■ To do ■
Work through the entries below and report how many lines include "execLaneSpr". The number alone is the answer.

◇ ◇ ◇ ◇

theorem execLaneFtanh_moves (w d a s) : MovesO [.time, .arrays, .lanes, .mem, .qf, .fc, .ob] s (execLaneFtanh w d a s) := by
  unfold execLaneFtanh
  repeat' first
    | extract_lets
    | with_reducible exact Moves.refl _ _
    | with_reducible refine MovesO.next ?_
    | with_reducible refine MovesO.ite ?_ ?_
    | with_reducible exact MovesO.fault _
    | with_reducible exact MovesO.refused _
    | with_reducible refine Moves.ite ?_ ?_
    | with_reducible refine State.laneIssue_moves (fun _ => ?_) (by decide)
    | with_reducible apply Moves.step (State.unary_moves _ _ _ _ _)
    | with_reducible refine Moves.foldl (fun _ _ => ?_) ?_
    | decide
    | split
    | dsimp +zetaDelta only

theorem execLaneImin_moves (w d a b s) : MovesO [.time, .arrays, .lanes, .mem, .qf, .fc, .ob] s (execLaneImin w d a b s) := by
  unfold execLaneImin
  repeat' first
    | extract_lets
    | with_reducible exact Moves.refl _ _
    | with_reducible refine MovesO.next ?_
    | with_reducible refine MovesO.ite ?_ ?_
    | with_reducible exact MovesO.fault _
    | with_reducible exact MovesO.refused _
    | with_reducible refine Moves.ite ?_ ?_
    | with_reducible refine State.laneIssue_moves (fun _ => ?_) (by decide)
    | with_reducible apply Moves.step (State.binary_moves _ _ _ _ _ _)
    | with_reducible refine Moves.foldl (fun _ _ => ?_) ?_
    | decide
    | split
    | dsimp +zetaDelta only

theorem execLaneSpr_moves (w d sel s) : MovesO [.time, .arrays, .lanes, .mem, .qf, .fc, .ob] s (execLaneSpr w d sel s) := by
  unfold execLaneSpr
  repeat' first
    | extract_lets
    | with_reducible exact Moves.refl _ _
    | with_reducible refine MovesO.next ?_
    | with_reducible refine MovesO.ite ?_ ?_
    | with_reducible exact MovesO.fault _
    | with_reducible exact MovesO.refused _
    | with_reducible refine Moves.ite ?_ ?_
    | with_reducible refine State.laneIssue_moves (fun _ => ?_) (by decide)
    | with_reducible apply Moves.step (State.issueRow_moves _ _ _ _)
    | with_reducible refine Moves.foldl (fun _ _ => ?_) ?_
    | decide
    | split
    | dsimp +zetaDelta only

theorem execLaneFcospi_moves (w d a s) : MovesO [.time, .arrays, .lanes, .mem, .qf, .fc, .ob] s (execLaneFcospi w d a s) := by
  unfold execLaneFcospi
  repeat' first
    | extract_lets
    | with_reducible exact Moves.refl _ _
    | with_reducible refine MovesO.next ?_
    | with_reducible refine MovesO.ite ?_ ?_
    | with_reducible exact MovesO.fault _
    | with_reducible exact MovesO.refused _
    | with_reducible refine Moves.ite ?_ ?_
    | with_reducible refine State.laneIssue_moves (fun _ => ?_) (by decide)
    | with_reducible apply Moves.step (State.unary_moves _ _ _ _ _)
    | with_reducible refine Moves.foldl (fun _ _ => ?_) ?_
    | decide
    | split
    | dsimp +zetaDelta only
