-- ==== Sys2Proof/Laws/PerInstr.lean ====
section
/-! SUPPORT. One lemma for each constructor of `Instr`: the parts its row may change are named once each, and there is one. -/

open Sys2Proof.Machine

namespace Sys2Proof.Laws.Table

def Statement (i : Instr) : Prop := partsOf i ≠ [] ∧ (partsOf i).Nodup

◇ ◇ ◇ ◇

■ Solution to the problem ■
2